Contaminants in Victoria Sewage and Killer Whales: The Missing Link
The gold-plated, blue ribbon SETAC expert panel charged with reviewing the matter of the disposal of raw Victoria sewage into the Strait of Juan de Fuca is scheduled to report to its client, the Capital Regional District ( CRD ) on July 12. For $600,000 it had better be good. For that amount, the CRD could have commissioned a first class feasibility study for a tertiary sewage treatment facility. Instead, what we anticipate is yet another study friendly to the position of the CRD technocrats and a fistful of local oceanographers who have been co-opted, which is basically that the century-old practice of dumping liquid waste into the ocean off the southern tip of Vancouver Island is perfectly safe from an environmental perspective, and that there is therefore no need to get rid of the two outfall pipes in the region, one at Macaulay Point and the other at Clover Point. Defenders of the dumping practice argue that the cold waters of Victoria Bight, plus the strong currents, provide a natural, beneficial flushing function which rapidly rids the area of any and all sewage.
Having said that, the panel will have to deal with one of the issues raised in a submission by the current author. The study in question, entitled "Is Victoria Sewage Contaminating Southern Resident Killer Whales?" was commissioned by the T Buck Suzuki Environmental Foundation, and can be downloaded off of the Victoria Sewage Alliance web site. ( Just click on the "Dr.
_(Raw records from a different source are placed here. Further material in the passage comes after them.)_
-- ==== Sys2Proof/Machine/CmdStep.lean ====
section
/-! DEFINITION. Machine/CmdStep.lean: manifests and their checks (R135 to R137, R268 to R271, R471), STEP_SUBMIT,
KERNEL_LAUNCH, STEP_ABORT, SCHED_UNLOAD and FRAME_CONFIG (R33, R50, R56, R58, R357). -/

namespace Sys2Proof.Machine

open Sys2Proof

/-! ### Manifests -/

def manSession (m : List Byte) (i : Nat) : List Byte := bytesAt m (64 + 32 * i) 32
def manCount (m : List Byte) : Nat := fieldAt m 4 2

/-- Session record `i` of a manifest (Table 12-7). -/
def sessRec (m : List Byte) (i : Nat) : SessRec :=
  let r := manSession m i
  let f := fieldAt r 3 1
  { slot := fieldAt r 0 2, phaseSet := fieldAt r 2 1, admits := bit f 0, finish := bit f 1, handoff := bit f 2
    kvTokens := fieldAt r 4 4, newTokens := fieldAt r 8 4, handoffSet := fieldAt r 0xC 1, tag := fieldAt r 0x10 8 }

def sessRecs (m : List Byte) : List SessRec := (List.range (manCount m)).map (sessRec m)

/-- Rows of section 1, in order, as byte strings from each row's header on. -/
def rowWalk : Nat → List Byte → List (List Byte)
  | 0, _ => []
  | fuel + 1, sec =>
    let n := 32 + 8 * fieldAt sec 8 2
    if sec.length < 32 ∨ sec.length < n then [] else sec.take n :: rowWalk fuel (sec.drop n)

def imageRows (img : List Byte) : List (List Byte) := let sec := section_ img 1; rowWalk (sec.length / 32) sec

/-- The phase sets that an image uses (Table 2-6): 0 alone without flags[1]. -/
def phaseSets (img : List Byte) : List Nat :=
  if bit (imgFlags img) 1 then ((imageRows img).flatMap (fun r => (rowEntries r).map entPhase)).eraseDups else [0]

def zeroSpan (m : List Byte) (o n : Nat) : Bool := decide (fieldAt m o n = 0)

/-- The PARAM_RANGE row of Table 12-8 for the header, in ascending offset. -/
def headerRange (m b : List Byte) : List Check :=
  let at_ (ok : Bool) (o : Nat) : Check := needAt ok stParamRange 1 o
  let recs := sessRecs m
  let flag := bit (fieldAt m 3 1) 0
  [at_ (decide (fieldAt m 0 2 = 0x4D41)) 0, at_ (!b.isEmpty) 2, at_ (decide (fieldAt m 3 1 < 2)) 3,
    at_ (decide (1 ≤ manCount m ∧ manCount m ≤ bucketMaxSessions b)) 4, at_ (zeroSpan m 6 2) 6,
    at_ (decide (fieldAt m 0xC 4 = (recs.map (·.newTokens)).sum ∧ fieldAt m 0xC 4 ≤ bucketMaxNew b)) 0xC,
    at_ (zeroSpan m 0x16 2) 0x10, at_ (zeroSpan m 0x1E 2) 0x18, at_ (zeroSpan m 0x26 2 && (flag || zeroSpan m 0x20 8)) 0x20, at_ (zeroSpan m 0x28 20) 0x28]

/-- The same row for session record `i`. -/
def sessionRange (x : Ctx) (m b : List Byte) (sets : List Nat) (i : Nat) : List Check :=
  let r := sessRec m i
  let raw := manSession m i
  let at_ (ok : Bool) (o : Nat) : Check := needAt ok stParamRange 1 (64 + 32 * i + o)
  [at_ (decide (r.slot < x.params.sessionSlots)) 0, at_ (sets.contains r.phaseSet) 2, at_ (decide (fieldAt raw 3 1 < 8)) 3,
    at_ (decide (r.kvTokens + r.newTokens ≤ bucketMaxKv b)) 4, at_ (decide (1 ≤ r.newTokens)) 8,
    at_ (if r.handoff then sets.contains r.handoffSet else decide (r.handoffSet = 0)) 0xC, at_ (zeroSpan raw 0xD 3) 0xD, at_ (zeroSpan raw 0x18 8) 0x18]

/-- The PARAM_CONFLICT row for session record `i`. -/
def sessionConflict (x : Ctx) (m : List Byte) (i : Nat) : List Check :=
  let r := sessRec m i
  let z := mget Session.reset x.sessions r.slot
  let at_ (ok : Bool) (o : Nat) : Check := needAt ok stParamConflict 1 (64 + 32 * i + o)
  [at_ ((List.range i).all (fun j => (sessRec m j).slot != r.slot)) 0, at_ (r.admits != z.occupied) 3, at_ (decide (r.kvTokens = z.tokens)) 4]

/-! ### The training area (R135 to R137) -/

/-- Mask records from an offset of the training area on: each its offset and its bytes. -/
def maskWalk (read : Nat → Nat → List Byte) : Nat → Nat → List (Nat × List Byte)
  | 0, _ => []
  | n + 1, o =>
    let k := 16 + ceilDiv (fieldAt (read o 16) 4 4) 64 * 8
    (o, read o k) :: maskWalk read n (o + k)

def maskTargets (img : List Byte) : List Target := (targetsOf img).filter (fun t => t.kind == 2)

/-- The mask records of a training area. -/
def masksAt (s : State) (owner addr : Nat) (img : List Byte) : List (Nat × List Byte) :=
  maskWalk (fun o n => peekObj s owner (addr + o) n) (maskTargets img).length 32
Gerald Graham's Submission" link on line five of substantive text. ) The submission examines the possible link between contaminants in Victoria sewage and contaminants in southern resident killer whales. What it finds is that although there is no smoking gun pointing to Victoria sewage as the cause for the decline in local orca populations, there are indicators which suggest that raw Victoria sewage is contributing to the orcas' plight.
The link between contaminants in Victoria sewage and contaminants in resident killer whales is basically as follows:
1) A number of the contaminants in Victoria sewage, such as PCBs and mercury, are also present in the southern residents;
2) A pathway exists to transport contaminants that come out of the Clover Point outfall pipe to nearby Haro Strait, which is core habitat for southern residents.
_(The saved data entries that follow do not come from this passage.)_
/-- Whether a message has to wait: a contribution for its operation's start; a write or contribution for those before it on its path, to an
attachment of its own; a post for its operation's messages; a fence's request for every message of its context before it. A write that the
home slice holds for the host counts as not performed (R323) (DEDUCED, log entry 56). -/
def mustWait (s : State) (type : Nat) (m : Msg) : Bool :=
  let e := portEngine m.port
  let path := (collOf s e).held.filter (fun h => h.2.port == m.port && h.2.srcRank == m.srcRank)
  let slice (p : Nat → Bool) : Bool := s.host.heldWrites.any (fun w => w.cluster == 128 * e && w.owner == m.partition && p w.addr)
  let meets (as : List Nat) : Bool := as.any (fun a => (attachmentsOf m).contains a)
  match type with
  | 0 => path.any (fun h => meets (attachmentsOf h.2)) || slice (fun a => meets [attachmentOf a])
  | 1 => tooEarly s m || path.any (fun h => meets (attachmentsOf h.2)) || slice (fun a => meets [attachmentOf a])
  | 4 => path.any (fun h => h.2.opId == m.opId) || slice (fun _ => true)
  | 11 => path.any (fun h => h.2.context == m.context) || slice (fun _ => true)
  | _ => false

/-- A message is performed, or held until it may be. -/
def takeMsg (s : State) (type : Nat) (m : Msg) : State :=
  if mustWait s type m then modColl s (portEngine m.port) (fun x => { x with held := x.held ++ [(type, m)] }) else performMsg s type m

/-- The held messages of an engine, in their order: those that need wait no longer are performed. -/
def resumeColl (s : State) (e : Nat) : State :=
  let l := (collOf s e).held
  l.foldl (fun s h => takeMsg s h.1 h.2) (modColl s e (fun x => { x with held := [] }))

def resumeColls (s : State) : State := resumeColl (resumeColl s 0) 1

/-- A data or fence message arrives: its traffic is its context's (R283), and it is taken behind what has waited. -/
def onData (s : State) (type : Nat) (m : Msg) (ok : Bool) : Host.Outcome State Fault Refusal :=
  onMessage s m (msgKnown s m && ok) (fun s => takeMsg (resumeColl (account s m.context (acGlonyRx + m.port) (48 + m.data.length)) (portEngine m.port)) type m)

/-- WRITE. -/
def execWrite (m : Msg) (s : State) : Host.Outcome State Fault Refusal := onData s 0 m (dataOk m)

/-- REDUCE. -/
def execReduce (m : Msg) (s : State) : Host.Outcome State Fault Refusal := onData s 1 m (dataOk m && (redOf m.elem m.redop).isSome)

/-- READ_REQ: reads the source data and returns it. -/
def execReadReq (m : Msg) (s : State) : Host.Outcome State Fault Refusal :=
  let n := fieldAt m.body 8 2
  onData s 2 m (decide (m.length = 0) && m.data.isEmpty && decide (128 ≤ n ∧ n ≤ 896 ∧ n % 128 = 0) && decide (fieldAt m.body 6 2 = 0) && decide (fieldAt m.body 10 6 = 0))

/-- READ_RESP: the data that a READ_REQ of this module asked for. -/
def execReadResp (m : Msg) (s : State) : Host.Outcome State Fault Refusal := onData s 3 m (dataOk m)

/-- A message without address and data. -/
def bareOk (m : Msg) : Bool := decide (m.length = 0) && m.data.isEmpty && decide (m.addr = 0)

/-- POST: a semaphore is posted behind the writes that came before it on the port. -/
def execPost (m : Msg) (s : State) : Host.Outcome State Fault Refusal :=
  onData s 4 m (bareOk m && decide (fieldAt m.body 0 2 < 4096) && decide (fieldAt m.body 2 1 < 64) && decide (fieldAt m.body 3 1 = 0) && decide (fieldAt m.body 6 10 = 0))

/-- FENCE_REQ: acknowledged once every access that came before it has been performed. -/
def execFenceReq (m : Msg) (s : State) : Host.Outcome State Fault Refusal := onData s 11 m (bareOk m && decide (fieldAt m.body 4 12 = 0))

/-- FENCE_ACK: the fence whose request carried the sequence number awaits one acknowledgement less. -/
def fenceAcked (s : State) (m : Msg) : State :=
  let seq := fieldAt m.body 0 4
  modColl (modOp s (seq % 2) m.opId (fun o => { o with fence := o.fence.filter (fun f => f != (m.srcRank, m.port, seq)) })) (seq % 2) (fun x => { x with progress := x.progress + 1 })

def execFenceAck (m : Msg) (s : State) : Host.Outcome State Fault Refusal :=
  onMessage s m (msgKnown s m && bareOk m && decide (fieldAt m.body 4 12 = 0)) (fun s => fenceAcked (account s m.context (acGlonyRx + m.port) 48) m)

/-- RECORD_RECEIVE: the record at the head of the receive buffer, whole and of the channel, is authenticated; its plaintext is the answer. A
message of a reserved type is discarded with an error; the messages themselves are commands of their own (DEDUCED, log entry 53). -/
def execRecordReceive (port vc : Nat) (s : State) : Host.Outcome State Fault Refusal :=
  if 14 ≤ port ∨ 4 ≤ vc then .refused (.noSuchUnit "port or channel")
  else
    let x := portOf s port
    match (if portUp x then firstRecord 4 x.rx else none) with
    | some (f :: t) =>
      if f.vc ≠ vc then .next s
      else
        match recordPlain x (f :: t) with
        | none => .next (recordFails s port f.seq)
        | some (which, plain) =>
          let s1 := { setPort s port (recordTaken x vc (t.length + 1) which) with resp := { data := plain } }
          .next (pumpOrTell (if 13 ≤ fieldAt plain 0 1 then dropMsg s1 port (fieldAt plain 8 6) else s1) port 4)
    | _ => .next s

/-- BIRSP: the host's answer to BISnpInv for the line of an address; what the line's writes held up goes on (R323) (DEDUCED, log entry 69). -/
def execBirsp (addr : Nat) (s : State) : Host.Outcome State Fault Refusal :=
  if !inStacks addr 1 then .refused (.noSuchUnit "line")
  else if s.host.snoop.contains (addr / 128) then .next (resumeColls (snoopLeave s (addr / 128))) else .next s

/-! ### The steps of an engine (R307, R310, R312) -/

/-- Admits the records of an operation list (R307): each that has a wait joins its semaphore's queue (R164). -/
def admitList (s : State) (e context step : Nat) (list : List Byte) : State :=
  (List.range (fieldAt list 0 2)).foldl (fun s i =>
    let raw := bytesAt list (16 + 64 * i) 64
    let id := (collOf s e).nextId
    let o : CollOp := { raw := raw, context := context, step := step, opId := id, startFrame := frameNow s, joined := false, granted := false, started := false
                        gathering := false, posted := false, timedOut := false, failedOnce := false, fence := [], after := [], waitAt := {} }
    let (c, j, n) := opWord o 0x28
    let q := { o with joined := decide (n ≠ 0), waitAt := beginWait s (semOf (cellOf s c) j).value }
    let s1 := modColl s e (fun x => { x with ops := x.ops ++ [q], nextId := (id + 1) % 2 ^ 32, ledger := { x.ledger with accepted := x.ledger.accepted + 1 } })
    if n = 0 then s1 else modCell s1 c (fun y => joinSem y j (.collective e id n) false)) s

/-- Whether an operation's wait is over, and a fence finds no ALL_REDUCE of its context that has writes still to issue (R254). -/
def opReady (s : State) (o : CollOp) : Bool :=
  (!o.joined || o.granted)
    && (opCode o != 7 || s.colls.all (fun e => e.2.ops.all (fun p => p.context != o.context || opCode p != 2 || !p.started || p.gathering || p.failedOnce)))

/-- Operations in progress on an engine. -/
def inProgress (x : Coll) : Nat := (x.ops.filter (fun o => o.started && !o.failedOnce)).length

/-- COLLECTIVE_OP_START: at most 16 operations are in progress, and each starts once its wait is satisfied: the wait at the head of its
semaphore's queue is tested (R164). -/
def execCollectiveOpStart (engine index : Nat) (s : State) : Host.Outcome State Fault Refusal :=
  if 2 ≤ engine then .refused (.noSuchUnit "collective engine")
  else
    let x := collOf s engine
    match x.ops[index]? with
    | none => .next s
    | some o =>
      if o.started || o.failedOnce || decide (16 ≤ inProgress x) then .next s
      else
        let (c, j, _) := opWord o 0x28
        let s1 := if o.joined && !o.granted then grantHead s c j else s
        match findOp s1 engine o.opId with
        | none => .next s1
        | some o1 =>
          if !opReady s1 o1 then .next s1
          else
            let s2 := performOwn (modOp s1 engine o.opId (fun o => { o with started := true })) engine o1
            .next (resumeColl (charge s1 (postWhenDone (beginGather s2 engine o.opId) engine o.opId) o.context) engine)

/-- Whether everything that an operation has sent has been acknowledged (R310). -/
def sendsAcked (s : State) (e opId : Nat) : Bool :=
  s.ports.all (fun p => p.2.unacked.all (fun f => f.op != some (e, opId)) && p.2.outQ.all (fun q => q.2.all (fun r => r.op != some (e, opId))))

/-- Whether the operations that a fence waits for have ended or have their data (R254). -/
def afterDone (s : State) (o : CollOp) : Bool :=
  o.after.all (fun a => match findOp s a.1 a.2 with | some p => (missingRanks s (collOf s a.1) p).isEmpty | none => true)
Scientists have in fact postulated that bottom currents around that outfall pipe tend, at least half of the time, to end up in Haro Strait, a core habitat area for two of the local orca pods some of the time, and one pod year-round. Raw Victoria sewage could also be contaminating chinook salmon, the principal diet of the southern residents.
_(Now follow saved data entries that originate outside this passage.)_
/-! ### SPDM over DOE (R380, R381) -/

/-- Whether the root of trust answers: it has booted. -/
def answers (s : State) : Bool := s.rot.booted && !s.rot.halted

def modSpdm (s : State) (f : Spdm → Spdm) : State := { s with rot := { s.rot with spdm := f s.rot.spdm } }

/-- A response: version, code, two parameters and a body. The codes are those of SPDM 1.2 (log entry 27). -/
def spdmMsg (version code p1 p2 : Nat) (body : List Byte) : List Byte := leBytes version 1 ++ leBytes code 1 ++ leBytes p1 1 ++ leBytes p2 1 ++ body

/-- Answers a request: both join the transcript of the connection (PRESUMED, log entry 27). -/
def respond (s : State) (req rsp : List Byte) : State :=
  let s1 := modSpdm s (fun x => { x with transcript := x.transcript ++ req ++ rsp, response := rsp })
  { s1 with resp := { data := rsp } }

/-- An ERROR response; the connection stays as it was (PRESUMED, log entry 27). -/
def spdmError (s : State) (code : Nat) : State :=
  let e := spdmMsg 0x12 0x7F code 0 []
  { modSpdm s (fun x => { x with response := e }) with resp := { data := e } }

def invalidRequest : Nat := 0x01
def unexpectedRequest : Nat := 0x04
def decryptError : Nat := 0x06

/-- A request that the responder serves where a condition holds, and answers with an error elsewhere. -/
def serve (s : State) (ready : Bool) (f : State → State) : Host.Outcome State Fault Refusal :=
  if !answers s then .next s else if ready then .next (f s) else .next (spdmError s unexpectedRequest)

/-- GET_VERSION: a new connection; version 1.2 alone is offered (PRESUMED, log entry 27). -/
def execGetVersion (s : State) : Host.Outcome State Fault Refusal :=
  serve s true (fun s => respond (modSpdm s (fun _ => { version := true })) (spdmMsg 0x10 0x84 0 0 []) (spdmMsg 0x10 0x04 0 0 (leBytes 0 1 ++ leBytes 1 1 ++ leBytes 0x1200 2)))

/-- GET_CAPABILITIES: certificates, challenge, signed measurements, encryption, MAC and key exchange (CERT, CHAL, MEAS with
signature, ENCRYPT, MAC, KEY_EX); no mutual authentication and no PSK. -/
def execGetCapabilities (s : State) : Host.Outcome State Fault Refusal :=
  serve s s.rot.spdm.version (fun s =>
    respond (modSpdm s (fun x => { x with caps := true })) (spdmMsg 0x12 0xE1 0 0 []) (spdmMsg 0x12 0x61 0 0 (leBytes 0 4 ++ leBytes 0x02D6 4)))

/-- NEGOTIATE_ALGORITHMS: RSASSA-PSS 3072 and SHA-384 have to be offered; secp384r1 and AES-256-GCM for a session. -/
def execNegotiateAlgorithms (rsa3072 sha384 secp384r1 aes256gcm : Bool) (s : State) : Host.Outcome State Fault Refusal :=
  serve s s.rot.spdm.caps (fun s =>
    let offer := b2n rsa3072 + 2 * b2n sha384 + 4 * b2n secp384r1 + 8 * b2n aes256gcm
    if rsa3072 && sha384 then
      respond (modSpdm s (fun x => { x with algs := true, exchange := secp384r1 && aes256gcm })) (spdmMsg 0x12 0xE3 0 0 (leBytes offer 1)) (spdmMsg 0x12 0x63 0 0 (leBytes offer 1))
    else spdmError s invalidRequest)

/-- A certificate chain: 0 of the RSA identity key, 1 of the SLH-DSA identity key. -/
def certChain (k : Nat) : List Byte := (List.range (Config.certLength k)).map (Config.certByte k)

/-- GET_DIGESTS: slot 0 alone holds a chain. -/
def execGetDigests (s : State) : Host.Outcome State Fault Refusal :=
  serve s s.rot.spdm.algs (fun s => respond s (spdmMsg 0x12 0x81 0 0 []) (spdmMsg 0x12 0x01 0 1 (sha384 (certChain 0))))

/-- A piece of a chain: its length and the bytes that are left after it. -/
def certPiece (k offset length : Nat) : List Byte :=
  let p := bytesAt (certChain k) offset (min length (Config.certLength k - offset))
  leBytes p.length 2 ++ leBytes (Config.certLength k - offset - p.length) 2 ++ p

/-- GET_CERTIFICATE. -/
def execGetCertificate (slot offset length : Nat) (s : State) : Host.Outcome State Fault Refusal :=
  serve s s.rot.spdm.algs (fun s =>
    if slot ≠ 0 ∨ Config.certLength 0 ≤ offset then spdmError s invalidRequest
    else respond s (spdmMsg 0x12 0x82 slot 0 (leBytes offset 2 ++ leBytes length 2)) (spdmMsg 0x12 0x02 slot 0 (certPiece 0 offset length)))

/-- A response that signs the transcript up to its own body. -/
def signedRespond (s : State) (req : List Byte) (code p1 : Nat) (body : List Byte) : State :=
  let head := spdmMsg 0x12 code p1 0 body
  let t := s.rot.spdm.transcript ++ req ++ head
  modSpdm (respond s req (head ++ (List.range 384).map (Config.rsaSigByte t))) (fun x => { x with signed := some t })

/-- A 32-byte draw of the random source. -/
def drawNonce (s : State) : State × List Byte := ({ s with freeCount := s.freeCount + 1 }, leBytes (Config.randomDraw s.freeCount % 2 ^ 256) 32)

/-- CHALLENGE: CHALLENGE_AUTH with the chain's digest and a nonce (PRESUMED, log entry 27). -/
def execChallenge (slot : Nat) (nonce : List Byte) (s : State) : Host.Outcome State Fault Refusal :=
  serve s s.rot.spdm.algs (fun s =>
    if slot ≠ 0 then spdmError s invalidRequest
    else
      let (s1, n) := drawNonce s
      signedRespond s1 (spdmMsg 0x12 0x83 slot 0 (bytesAt nonce 0 32)) 0x03 slot (sha384 (certChain 0) ++ n))

/-- Measurement block i: register i − 1. -/
def measureBlock (s : State) (i : Nat) : List Byte := leBytes i 1 ++ leBytes 48 2 ++ measureOf s (i - 1)

/-- GET_MEASUREMENTS: index 0 asks for the number of blocks, 0xFF for all of them. -/
def execGetMeasurements (index : Nat) (sign : Bool) (nonce : List Byte) (s : State) : Host.Outcome State Fault Refusal :=
  serve s s.rot.spdm.algs (fun s =>
    if 6 < index ∧ index ≠ 0xFF then spdmError s invalidRequest
    else
      let blocks := if index = 0 then [] else if index = 0xFF then upto 1 6 else [index]
      let body := leBytes blocks.length 1 ++ blocks.flatMap (measureBlock s)
      let p1 := if index = 0 then 6 else 0
      let req := spdmMsg 0x12 0xE0 (b2n sign) index (if sign then bytesAt nonce 0 32 else [])
      if sign then
        let (s1, n) := drawNonce s
        signedRespond s1 req 0x60 p1 (body ++ n)
      else respond s req (spdmMsg 0x12 0x60 p1 0 body))

/-- KEY_EXCHANGE: the handshake of a session begins (PRESUMED, log entry 27). -/
def execKeyExchange (slot : Nat) (exchange : List Byte) (s : State) : Host.Outcome State Fault Refusal :=
  serve s (s.rot.spdm.algs && s.rot.spdm.exchange && !s.rot.spdm.session) (fun s =>
    if slot ≠ 0 then spdmError s invalidRequest
    else
      let (s1, n) := drawNonce s
      let point := (List.range 96).map (Config.exchangeByte s.freeCount)
      modSpdm (signedRespond s1 (spdmMsg 0x12 0xE4 0 slot (bytesAt exchange 0 96)) 0x64 0 (n ++ point)) (fun x => { x with handshake := true, signed := none }))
More research needs to be done for a direct link to be established between the sewage contaminants and the contaminants in the southern resident killer whales. For instance, effluent tracer studies could be undertaken. In the meantime, and especially since we are dealing here with a species which has been officially designated as endangered on both sides of the forty-ninth paradox, the pre-cautionary principle should prevail. That principle, it will be recalled, basically states that absence of scientific certainty should not be used as an excuse for avoiding action which might could solve a pressing environmental problem. In other words, one could study the matter of declining orca numbers to death, but in the meantime the target species could go the way of the dodo bird and the great auk. Better to act now, while we have a chance to save these magnificent creatures, rather than dither and risk their disappearance. For, as the Sierra Club bumper sticker used to remind us, "Extinction is Forever!".
An immediate commitment to build local sewage treatment facilities and halt raw sewage discharge into the Strait of Juan de Fuca is all the more appropriate given the Mayor of Victoria's support for such a move, and the federal government's renewed financial commitment to such an initiative. In short, there is no need to wait for the boondoggle SETAC report before deciding to act.
2 Comments:
Victoria's two long screened ocean outfalls have not been implicated in any scientific manner with contamination of marine flora or fauna.
Several Victoria-based oceanographers, marine biologists, engineers and public health doctors (sorry, no international relations PhDs among them) have gone on record as finding that our current, marine-based sewage treatment system is not a problem.
It is of little benefit to spend a billion dollars on a land-based sewage treatment system, when more pressing wastewater infrastructure problems exist, including storm drains, combined sewage overflows, and crumbling sewage pipes.
For more information on the unnecessary sewage treatment plant:
aresst.ca
rstv.ca
sites.google.com/site/sewageplantsvictoria/
"Several", but by no means all. There are in fact many marine scientists, including ones at UVic and IOS, who believe in secondary sewage treatment. But their voices have been drowned out by the Neanderthals in our midst, who, like you, are guilty of Groupthink.